Answers must be grounded in retrieved chunks.
Answers must include citations.
Retrieval must be observable.
Every query must be logged.
Ingestion failures must be visible.
Access control matters from the start.

Current Scope

The current implementation includes:

Go API service
Workspace owner registration
Workspace-scoped API key authentication
Role-based access control for document APIs
PDF, text, and markdown upload
Local document storage with checksum and file metadata
Durable ingestion jobs with worker leasing, retries, backoff, attempt history, and dead-letter handling
Worker-based text extraction for PDF, text, and markdown files
Cleaned document chunks with overlap, page metadata, and token estimates
Chunk embeddings generated during ingestion
Local deterministic embedding provider for development and tests
OpenAI-compatible embedding provider configuration
Tenant-filtered pgvector semantic search endpoint
Persisted document_chunks records with a workspace-scoped inspection endpoint
Postgres connection and readiness check
SQL migrations with pgvector enabled and HNSW indexing
Docker Compose stack
Structured JSON logs
Request IDs
Consistent API error responses
Workspace and tenant-scoped document metadata endpoints
Architecture and deployment documentation

Future milestones add answer generation, citations, query history, evaluation, observability dashboards, and frontend screens.

Architecture

flowchart LR
    User[User or API Client] --> API[Go API Service]
    API --> DB[(Postgres + pgvector)]
    API --> Embed[Embedding Provider]
    API --> Storage[Document Storage]
    API --> Jobs[Durable Job Queue]
    Jobs --> Worker[Go Ingestion Worker]
    Worker --> Storage
    Worker --> Extract[Text Extraction]
    Worker --> Chunk[Chunking]
    Worker --> Embed
    Worker --> DB
    API --> LLM[Chat Model Provider]
    API --> Telemetry[Logs, Metrics, Traces]

Core Services

API service: authentication, workspaces, documents, search, ask, feedback, admin inspection
Worker service: document extraction, chunking, embedding, indexing, retries, failure classification
Postgres: transactional data, pgvector semantic index, query history, audit logs
Storage: original uploaded documents and extracted artifacts
Evaluation runner: repeatable quality tests for retrieval and answers
Dashboard: document status, query history, citations, feedback, evaluation, health

Initial API

GET  /health
GET  /ready

POST /auth/register

POST /api/v1/workspaces

POST /api/v1/documents
GET  /api/v1/documents
GET  /api/v1/documents/{id}
GET  /api/v1/documents/{id}/chunks

POST /api/v1/search

GET  /api/v1/admin/jobs
GET  /api/v1/admin/jobs/{id}
POST /api/v1/admin/jobs/{id}/retry

Planned API:

POST /auth/login

GET    /workspaces/{id}
DELETE /documents/{id}

POST /ask

GET  /queries
GET  /queries/{id}
POST /queries/{id}/feedback

POST /eval/datasets
POST /eval/cases
POST /eval/runs
GET  /eval/runs/{id}

Data Model

Core tables:

users
workspaces
workspace_members
api_keys

documents
document_versions
document_files
document_chunks
document_permissions
document_collections
collection_members

jobs
job_attempts

rag_queries
rag_query_retrievals
rag_feedback

eval_datasets
eval_cases
eval_runs
eval_results

audit_logs

Failure Modes

ForgeRAG treats failures as product-visible infrastructure events, not hidden logs.
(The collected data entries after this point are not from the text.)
-- ==== Sys2Proof/WellFormed.lean ====
section
/-! DEFINITION. Which commands the outside world can send: the ranges that the manual gives their operands. A command
that is not well-formed still has its meaning; no statement rests on it. -/

namespace Sys2Proof

/-- The station numbers (chapter 0, Terms). -/
def isStationNumber (n : Nat) : Bool := decide (1 ≤ n) && decide (n ≤ 15)

/-- A frame carries 0 to 8 bytes (5.1). -/
def Frame.wellFormed (f : Frame) : Bool := decide (f.data.length ≤ 8)

/-- An image carries items 1 to 95 (11.2). -/
def Image.wellFormed (img : Image) : Bool := img.items.length == 95

/-- A read of the configuration memory that returns an image returns the whole image (R196). -/
def ImageRead.wellFormed : ImageRead → Bool
  | .silent => true
  | .asHeld => true
  | .programmed img => img.wellFormed

/-- Whether the operands of a command lie within the ranges that the manual gives them. -/
def Instr.wellFormed (i : Instr) : Bool :=
  match i with
  | .configImageRead read => read.wellFormed
  | .peerSilence station => isStationNumber station
  | .frameArrival frame => frame.wellFormed
  | .powerUp _ _ => true
  | .resetPin _ _ => true
  | .powerFail => true
  | .emergencyStopChange _ => true
  | .haltRepeat => true
  | .holdToRunPress => true
  | .airDetectorChange _ => true
  | .reelStowedChange _ => true
  | .pulserTransition _ _ => true
  | .probeReading _ => true
  | .meteringUpdate _ => true
  | .conversionTimer => true
  | .primeTimerExpiry => true
  | .deadmanExpiry => true
  | .airTimerExpiry => true
  | .noFlowExpiry => true
  | .flowStop => true
  | .closingLimit => true
  | .dwellTimerExpiry => true
  | .runOnExpiry => true
  | .haltHeardExpiry => true
  | .statusPeriod => true
  | .portRestart => true
  | .quietListenExpiry => true
  | .consentTimerExpiry => true
  | .rebuildTimerExpiry => true
  | .leadQuietExpiry => true
  | .trimTimerExpiry => true
  | .followerFlowStop => true
  | .followerClosingLimit => true
  | .finalReportRepeat => true
  | .finalReportLimit => true
  | .blendWaitExpiry => true
  | .clockSecond => true
  | .stallTimerExpiry => true
  | .trailerTimerExpiry => true
  | .ctsChange _ => true
  | .printerCharacterReceived _ _ => true
  | .characterShifted => true
  | .takeHalt => true
  | .takeClaim => true
  | .takeConsent => true
  | .takeRelease => true
  | .takeProgLeadReport => true
  | .takeProgFollowerReport => true
  | .takeProgFinalPart => true
  | .takeStatPage0 => true
  | .takeStatPage1 => true
  | .takeStatPage2 => true
  | .takeAnswer => true
  | .takeTkt => true
  | .takeClock => true
  | .takeCompletionNotice => true
  | .transmitStart => true
  | .arbitrationLost => true
  | .frameSent => true
  | .transmitFailure _ => true
  | .journalWriteComplete => true
  | .configWriteComplete _ => true
  | .openDrop => true
  | .select => true
  | .start => true
  | .pause => true
  | .resume => true
  | .endDraw => true
  | .closeDrop => true
  | .setPreset => true
  | .setCompartment => true
  | .resumeHalt => true
  | .clearFaults => true
  | .fetchTicket => true
  | .ackTicket => true
  | .print => true
  | .readTotals => true
  | .writeConfig => true
  | .askUnknownCode => true
  | .holdToRunRelease => true
  | .powerFailInputInactive => true

end Sys2Proof
end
Current ingestion and retrieval failure classes:

document_parse_failed
storage_failed
embedding_failed
chunk_persist_failed
search_failed
database_unavailable
job_lease_expired

Planned provider and answer failure classes:

provider_timeout
llm_failed
permission_denied
rate_limited
insufficient_context

Local Development

Requirements:

Docker
Go 1.24 or newer

Start the full local stack:

docker compose up --build

Run the API directly:

cd backend
go run ./cmd/api

Run the ingestion worker directly:

cd backend
go run ./cmd/worker

The API listens on http://localhost:8080 by default.

Health checks:

curl http://localhost:8080/health
curl http://localhost:8080/ready

Register an owner, workspace, and first API key:

curl -X POST http://localhost:8080/auth/register \
  -H "Content-Type: application/json" \
  -d "{\"email\":\"owner@example.com\",\"name\":\"Acme Owner\",\"workspace_name\":\"Acme Finance\"}"
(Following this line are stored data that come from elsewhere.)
-- ==== Sys2Proof/Certificates/Slice0/Obligations.lean ====
section
/-! DEFINITION. The statements for the provers. Each says that a command answers a next state, what that state holds, and
which blocks it leaves as they were. -/

open Sys2Proof Sys2Proof.Machine

/-! ### The whole part -/

/-- The command at the front of the queue is run on the state with the queue's rest. -/
def Obligations.StepRunsFrontCommand : Prop :=
  ∀ (i : Instr) (rest : List Instr) (s : State),
    step { s with pending := i :: rest } = exec i { s with pending := rest }

/-- In POWER_DOWN every command but a power-up and the RESET pin changes nothing but a pin's level. -/
def Obligations.PowerDownTakesNoCommand : Prop :=
  ∀ (i : Instr) (s : State), s.station.state = .powerDown →
    (∀ straps sealOpen, i ≠ .powerUp straps sealOpen ∧ i ≠ .resetPin straps sealOpen) →
    ∃ t, exec i s = .next t ∧ OnlyChanges [.pins] s t

/-- A command that changes a state field of page 0 and leaves the station in RUNNING has queued a STAT set: every page
waits with its contents as they now stand, unless the queue is full, and the status timer runs from now. The model's
choices: the set is queued at the end of the step (log 5), and where two entries of one page wait, both take the new
contents (log 45). -/
def Obligations.Page0ChangeQueuesStatSet : Prop :=
  ∀ (i : Instr) (s t : State), exec i s = .next t → t.station.state = .running → page0State t ≠ page0State s →
    t.port.statusDue = some (t.time + 250) ∧
    ∀ n, n ≤ 2 →
      (∀ e ∈ t.port.tx, e.frame.id = (pageFrame t n).id → e.onWire = false → e.frame = pageFrame t n) ∧
      ((∃ e ∈ t.port.tx, e.frame = pageFrame t n) ∨ t.port.tx.length = 8 ∨ 8 < t.port.tx.length)

/-- Every step keeps the draw, its claim, the pairing and the valve in agreement: FAST only with the draw FLOWING or the
follower in F_RUN or F_TRIM, and the valve CLOSED and the pump OFF while a halt is in force. -/
def Obligations.EveryStepKeepsSound : Prop := ∀ s t : State, Sound s → step s = .next t → Sound t

/-- Every step keeps the transmit queue in order, at eight entries or fewer with at most one ON_WIRE, the receive queue
at 32 frames or fewer, and the station clock within 32 bits. -/
def Obligations.EveryStepKeepsPortSound : Prop :=
  ∀ s t : State, PortSound s.port → step s = .next t → PortSound t.port

/-- Every step keeps the printer FIFO at 64 characters or fewer and the print queue at four jobs or fewer, and a port
that is not IDLE has a job. -/
def Obligations.EveryStepKeepsPrinterSound : Prop :=
  ∀ s t : State, PrinterSound s.printer → step s = .next t → PrinterSound t.printer

/-- The part after reset meets the three invariants. -/
def Obligations.ResetIsSound : Prop :=
  Sound State.reset ∧ PortSound State.reset.port ∧ PrinterSound State.reset.printer

/-! ### Chapter 1: pulser inputs and count security -/

/-- In X4 every valid edge produces one count, +1 forward and −1 in reverse, which joins the running count; a chatter
across an edge counts to nothing. Where a sum leaves its 64-bit range the value is free (log 10), and where a match and
a fault come together either order is taken (log 4). -/
def Obligations.X4CountsEveryValidEdge : Prop :=
  (∀ (a b : Bool) (s : State), operating s = true → s.cfg.countMode = .x4 →
    ∃ t, exec (.pulserTransition a b) s = .next t ∧ t.pulse.decoderA = a ∧ t.pulse.decoderB = b ∧
      ((s.pulse.decoderA, s.pulse.decoderB, a, b) ∈ forwardEdges → t.pulse.running = sum64 (s.pulse.running + 1)) ∧
      ((s.pulse.decoderA, s.pulse.decoderB, a, b) ∈ reverseEdges → t.pulse.running = sum64 (s.pulse.running - 1)) ∧
      ((s.pulse.decoderA, s.pulse.decoderB, a, b) ∉ forwardEdges ++ reverseEdges →
        t.pulse.running = s.pulse.running) ∧
      OnlyChanges [.pins, .pulse, .engine, .draw, .valve, .port, .claims, .blend, .journal, .freeIndex] s t) ∧
  ∀ a b a' b' : Bool, countOfEdge .x4 a b a' b' + countOfEdge .x4 a' b' a b = 0

/-- In X1 only the transitions between (0,0) and (1,0) count, +1 on the way up and −1 on the way down; a pulser that
turns forward and then backward through the same levels returns the count to where it was. Where a sum leaves its
64-bit range the value is free (log 10), and where a match and a fault come together either order is taken (log 4). -/
def Obligations.X1CountsOncePerCycle : Prop :=
  (∀ (a b : Bool) (s : State), operating s = true → s.cfg.countMode = .x1 →
    ∃ t, exec (.pulserTransition a b) s = .next t ∧ t.pulse.decoderA = a ∧ t.pulse.decoderB = b ∧
      t.pulse.running =
        (if (s.pulse.decoderA, s.pulse.decoderB, a, b) = (false, false, true, false) then
          sum64 (s.pulse.running + 1)
        else if (s.pulse.decoderA, s.pulse.decoderB, a, b) = (true, false, false, false) then
          sum64 (s.pulse.running - 1)
        else s.pulse.running) ∧
      OnlyChanges [.pins, .pulse, .engine, .draw, .valve, .port, .claims, .blend, .journal, .freeIndex] s t) ∧
  ∀ levels : List (Bool × Bool),
    ((levels.zip levels.tail).map (fun e => countOfEdge .x1 e.1.1 e.1.2 e.2.1 e.2.2)).sum +
      ((levels.reverse.zip levels.reverse.tail).map (fun e => countOfEdge .x1 e.1.1 e.1.2 e.2.1 e.2.2)).sum = 0

/-- With no session open a transition changes the pulse counter alone: the count goes to the running and the unticketed
count, and neither the window, the lone-edge counters, the latch nor the comparator moves. (A sum outside the 64-bit
range is free, log 10.) -/
def Obligations.CountOutsideSessionIsUnticketed : Prop :=
  ∀ (a b : Bool) (s : State), operating s = true → s.pulse.session = none → s.pulse.target = none →
    ∃ t, exec (.pulserTransition a b) s = .next t ∧
      (let n := countOfEdge s.cfg.countMode s.pulse.decoderA s.pulse.decoderB a b
       t.pulse = { s.pulse with
         filteredA := a, filteredB := b, decoderA := a, decoderB := b
         running := if n = 0 then s.pulse.running else sum64 (s.pulse.running + n)
         unticketed := s.pulse.unticketed + n
         latestCount := if n = 0 then s.pulse.latestCount else s.time }) ∧
      t.pins = { s.pins with pulserA := a, pulserB := b } ∧ OnlyChanges [.pins, .pulse, .freeIndex] s t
The api_key.token value is shown only once. Use it as a bearer token for workspace APIs.

Create another workspace:

curl -X POST http://localhost:8080/api/v1/workspaces \
  -H "Authorization: Bearer <api_key_token>" \
  -H "Content-Type: application/json" \
  -d "{\"name\":\"Acme Legal\"}"

Create a document metadata record:

curl -X POST http://localhost:8080/api/v1/documents \
  -H "Authorization: Bearer <api_key_token>" \
  -H "Content-Type: application/json" \
  -d "{\"workspace_id\":\"<workspace_id>\",\"title\":\"Refund Policy\",\"source_type\":\"manual\"}"
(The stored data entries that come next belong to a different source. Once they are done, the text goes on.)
theorem convertUnticketed_only (s : State) : OnlyChanges [.pulse, .journal] s (convertUnticketed s) := by
  unfold convertUnticketed
  simp only
  exact (joinUnticketed_only _ _).comp (only_pulse _)

theorem openSession_only (o : Owner) (s : State) : OnlyChanges [.pulse, .engine, .journal] s (openSession o s) := by
  have h : OnlyChanges [.pulse, .journal] s (beginIfIdle (convertUnticketed s)) :=
    (beginIfIdle_only _).comp (convertUnticketed_only s)
  simp only [openSession]
  exact OnlyChanges.comp (t := beginIfIdle (convertUnticketed s)) (only_pulse_engine _ _) h

theorem closeSession_only (s : State) : OnlyChanges [.pulse, .engine] s (closeSession s).1 := by
  simp only [closeSession]
  exact OnlyChanges.comp (t := (finalUpdate s).1) (only_pulse_engine _ _) (finalUpdate_only s)

/-! ### Answers -/

theorem answer_only (a : Asker) (ans : Answer) (s : State) : OnlyChanges [.port, .handler] s (answer a ans s) := by
  unfold answer
  have h : isUrgent (answerFrame s.station.number a ans) = false := by
    simp [isUrgent, answerFrame, kAnswer, kHalt, kClaim, kConsent, kRelease]
  have key : OnlyChanges [.handler] (sendFrame .handler (answerFrame s.station.number a ans) s)
      (settleEntry a (some ans) (sendFrame .handler (answerFrame s.station.number a ans) s)) := only_handler _
  exact key.comp (sendFrame_only_port _ _ _ h)

theorem settleDeferred_only (ans : Answer) (s : State) : OnlyChanges [.port, .handler] s (settleDeferred ans s) := by
  unfold settleDeferred
  split
  · exact (answer_only _ _ _).comp (only_handler _)
  · exact .refl _ _

theorem settleEntry_only (a : Asker) (ans : Option Answer) (s : State) : OnlyChanges [.handler] s (settleEntry a ans s) :=
  only_handler _

theorem abandonDeferred_only (s : State) : OnlyChanges [.handler] s (abandonDeferred s) := by
  unfold abandonDeferred
  split
  · exact (settleEntry_only _ _ _).comp (only_handler _)
  · exact .refl _ _

/-! ### The blend tracker -/

theorem sendLeadProg_only (final : Bool) (s : State) : OnlyChanges [.port] s (sendLeadProg final s) := by
  unfold sendLeadProg
  split
  · exact sendFrame_only_port _ _ _ (by simp [isUrgent, leadProgFrame, kProg, kHalt, kClaim, kConsent, kRelease])
  · exact .refl _ _

theorem sendFollowerProg_only (s : State) : OnlyChanges [.port] s (sendFollowerProg s) := by
  unfold sendFollowerProg
  split
  · exact sendFrame_only_port _ _ _ (by simp [isUrgent, followerProgFrame, kProg, kHalt, kClaim, kConsent, kRelease])
  · exact .refl _ _

theorem modBinding_only (f : Binding → Binding) (s : State) : OnlyChanges [.blend] s (modBinding f s) := only_blend _

theorem clearThrottle_only (s : State) : OnlyChanges [.blend] s (clearThrottle s) := only_blend _

theorem followerChanged_only (s : State) : OnlyChanges [.port, .journal] s (followerChanged s) :=
  (sendFollowerProg_only _).comp (handWork_only _ _)

theorem requestFollower_only (r : StageReq) (s : State) : OnlyChanges [.valve, .blend] s (requestFollower r s) := by
  unfold requestFollower
  simp only
  split
  · exact (only_blend _).comp (requestStage_only _ _ _)
  · exact (requestStage_only _ _ _).mono (by decide)

/-- The blocks that a move of the follower can change. -/
abbrev followBlocks : List Block := [.valve, .blend, .port, .journal]

theorem enterHold_only (s : State) : OnlyChanges followBlocks s (enterHold s) := by
  unfold enterHold
  exact (followerChanged_only _).comp ((requestFollower_only _ _).comp (only_blend _) (ds := [.valve, .blend]))

theorem raiseHold_only (r : HoldReason) (s : State) : OnlyChanges followBlocks s (raiseHold r s) := by
  unfold raiseHold
  split
  · exact (enterHold_only _).comp (modBinding_only _ _)
  · exact (enterHold_only _).comp (modBinding_only _ _)
  · exact (modBinding_only _ _).mono (by decide)
  · exact .refl _ _

theorem enterRun_only (s : State) : OnlyChanges followBlocks s (enterRun s) :=
  (followerChanged_only _).comp (only_blend _)

theorem leaveHold_only (s : State) : OnlyChanges followBlocks s (leaveHold s) := by
  unfold leaveHold
  split
  · split
    · split
      · exact (followerChanged_only _).comp (only_blend _)
      · split
        · exact enterRun_only s
        · exact .refl _ _
    · exact .refl _ _
  · exact .refl _ _

theorem dropHold_only (r : HoldReason) (s : State) : OnlyChanges followBlocks s (dropHold r s) := by
  unfold dropHold
  split
  · simp only
    split
    · exact (leaveHold_only _).comp (modBinding_only _ _)
    · exact (modBinding_only _ _).mono (by decide)
  · exact .refl _ _

theorem enterFClose_only (c : EndCode) (s : State) : OnlyChanges followBlocks s (enterFClose c s) := by
  unfold enterFClose
  exact (followerChanged_only _).comp
    ((requestFollower_only _ _).comp ((only_blend _).comp (modBinding_only _ _) (ds := [.blend])) (ds := [.valve, .blend]))

theorem enterTrim_only (s : State) : OnlyChanges followBlocks s (enterTrim s) := by
  unfold enterTrim
  refine (followerChanged_only _).comp (bs := [.valve, .blend]) ?_
  refine .ite ?_ ?_
  · exact (requestFollower_only _ _).comp ((only_blend _).comp (modBinding_only _ _) (ds := [.blend]))
  · exact (only_blend _).comp (modBinding_only _ _)

theorem enterFPrime_only (s : State) :
    OnlyChanges [.pulse, .engine, .valve, .blend, .port, .journal] s (enterFPrime s) := by
  unfold enterFPrime
  split
  · have h : ∀ x : State, OnlyChanges [.pulse, .engine, .valve, .blend, .port, .journal] x
        (if x.valve.halt = .clear then x else raiseHold .halt x) := fun x =>
      .ite (.refl _ _) ((raiseHold_only _ _).mono (by decide))
    refine (h _).comp (bs := [.pulse, .engine, .blend, .port, .journal]) ?_
    exact (followerChanged_only _).comp ((only_blend _).comp ((openSession_only _ _).comp (clearContext_only _ _ _ _ _)
      (ds := [.pulse, .engine, .journal])) (ds := [.pulse, .engine, .blend, .journal]))
  · exact .refl _ _
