theorem witness_resumeHalt_latched :
    RequestServed (hearing (ask 10 []) (heardHalt .latched)) (ask 10 []) 9990 10 .resumeHalt ∧
      (heardHalt .latched).blend.follower = .unbound ∧ (heardHalt .latched).valve.halt = .latched := by
  unfold RequestServed; decide
theorem witness_resumeHalt_halted :
    RequestServed (hearing (ask 10 []) (heardHalt .halted)) (ask 10 []) 9990 10 .resumeHalt ∧
      (heardHalt .halted).blend.follower = .unbound ∧ (heardHalt .halted).valve.halt = .halted := by
  unfold RequestServed; decide
theorem witness_resumeHalt_clear :
    RequestServed (hearing (ask 10 []) base) (ask 10 []) 9990 10 .resumeHalt ∧ base.blend.follower = .unbound ∧
      base.valve.halt = .clear := by
  unfold RequestServed; decide

theorem witness_holdToRun_press : operating fastDraw = true ∧ fastDraw.inputs.holdToRun = false ∧
    fastDraw.draw.state = .flowing ∧ fastDraw.draw.current = some current := by decide
theorem witness_holdToRun_resume :
    let c := { current with causes := { Causes.empty with deadman := true } }
    operating (drawAt .suspended c) = true ∧ (drawAt .suspended c).inputs.holdToRun = false ∧
      (drawAt .suspended c).draw.state = .suspended ∧ (drawAt .suspended c).draw.current = some c ∧
      (drawAt .suspended c).draw.selection.isSome ∧ c.causes = { Causes.empty with deadman := true } := by decide
theorem witness_holdToRun_other :
    operating (heldDraw .cleared) = true ∧ (heldDraw .cleared).inputs.holdToRun = false ∧
      (heldDraw .cleared).draw.state ≠ .flowing ∧
      { Causes.empty with halt := .cleared } ≠ { Causes.empty with deadman := true } := by decide
theorem witness_holdToRun_held :
    let s := { base with inputs := { base.inputs with holdToRun := true } }
    operating s = true ∧ s.inputs.holdToRun = true := by decide
theorem witness_air_begins : operating fastDraw = true ∧ fastDraw.draw.state = .flowing ∧
    fastDraw.draw.current = some current ∧ fastDraw.inputs.air = !true := by decide
theorem witness_air_ends :
    let s := { fastDraw with inputs := { base.inputs with air := true } }
    operating s = true ∧ s.draw.state = .flowing ∧ s.draw.current = some current ∧ s.inputs.air = !false := by decide

/-! ### Witnesses: chapter 5 -/

/-- A line port with its transmit queue at `n` entries. -/
def queueOf (n : Nat) : List TxEntry := List.replicate n (waiting kTkt 12 6 .handler)

/-- A final report held for the lead. -/
def heldReport : HeldReport := ⟨⟨2, 40⟩, 2, ⟨199350, 199400, some 450, 1008600, .trimLimit, false, false⟩, some 10000, some 54750⟩

theorem witness_statusPeriod :
    let s := { base with port := { Port.reset with statusDue := some 10000, tx := queueOf 5 } }
    s.station.state = .running ∧ s.port.statusDue = some 10000 ∧ RoomFor 3 s := by unfold RoomFor; decide
theorem witness_haltRepeat :
    let s := { base with
      valve := { Valve.reset with halt := .halted, haltRepeatDue := some 10000 }, port := { Port.reset with tx := queueOf 7 } }
    s.station.state = .running ∧ s.valve.haltRepeatDue = some 10000 ∧ RoomFor 1 s := by unfold RoomFor; decide
theorem witness_reportRepeat :
    let s := { base with blend := { Blend.reset with held := some heldReport }, port := { Port.reset with tx := queueOf 6 } }
    s.station.state = .running ∧ s.blend.held = some heldReport ∧ heldReport.repeatDue = some 10000 ∧ RoomFor 2 s := by
  unfold RoomFor; decide

/-- A station in a state of the line, with the controller off it. -/
def offLineStation (state : StationState) : State :=
  { base with
    station := { base.station with state := state }
    port := { Port.reset with errors := 248, restartDue := some 11000 } }

theorem witness_restart_lineLost : (offLineStation .lineLost).station.state = .lineLost ∧
    (offLineStation .lineLost).port.restartDue = some 11000 := by decide
theorem witness_restart_configFault : (offLineStation .configFault).station.state = .configFault ∧
    (offLineStation .configFault).port.restartDue = some 11000 ∧ RoomFor 1 (offLineStation .configFault) := by
  unfold RoomFor; decide
theorem witness_quietListen :
    let s := { base with station := { base.station with state := .listening, quietDue := some 10000 } }
    s.station.state = .listening ∧ s.station.quietDue = some 10000 ∧ s.claims.own = none ∧
      (∀ p ∈ s.claims.view, p.live = none) ∧ s.inputs.emergencyStop = false ∧ RoomFor 3 s := by unfold RoomFor; decide

/-- A CLOCK frame of the terminal at station 14. -/
def clockFrame : Frame := ⟨identOf kClock 14 0 0, bytesOf 4 4294967295⟩

theorem witness_takeClock : OldestFrame (hearing clockFrame base) clockFrame 9990 ∧ kindOf clockFrame.id = kClock := by
  unfold OldestFrame; decide
theorem witness_clockSecond :
    let s := { base with port := { Port.reset with clock := some 4294967295, clockDue := some 10000 } }
    s.station.state ≠ .powerDown ∧ s.port.clockDue = some 10000 ∧ s.port.clock = some 4294967295 ∧
      4294967295 ≤ 4294967295 := by decide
Upload a PDF, text, or markdown document:

curl -X POST http://localhost:8080/api/v1/documents \
  -H "Authorization: Bearer <api_key_token>" \
  -F "workspace_id=<workspace_id>" \
  -F "title=Refund Policy" \
  -F "file=@./refund-policy.pdf"

Uploaded documents are stored locally under FORGERAG_STORAGE_DIR, and the database records file name, storage URI, content type, size, checksum, version, document status, and queued ingestion job. The worker resolves the stored file URI, extracts text, chunks it with overlap, embeds each chunk, persists document_chunks, and updates document status based on the job result.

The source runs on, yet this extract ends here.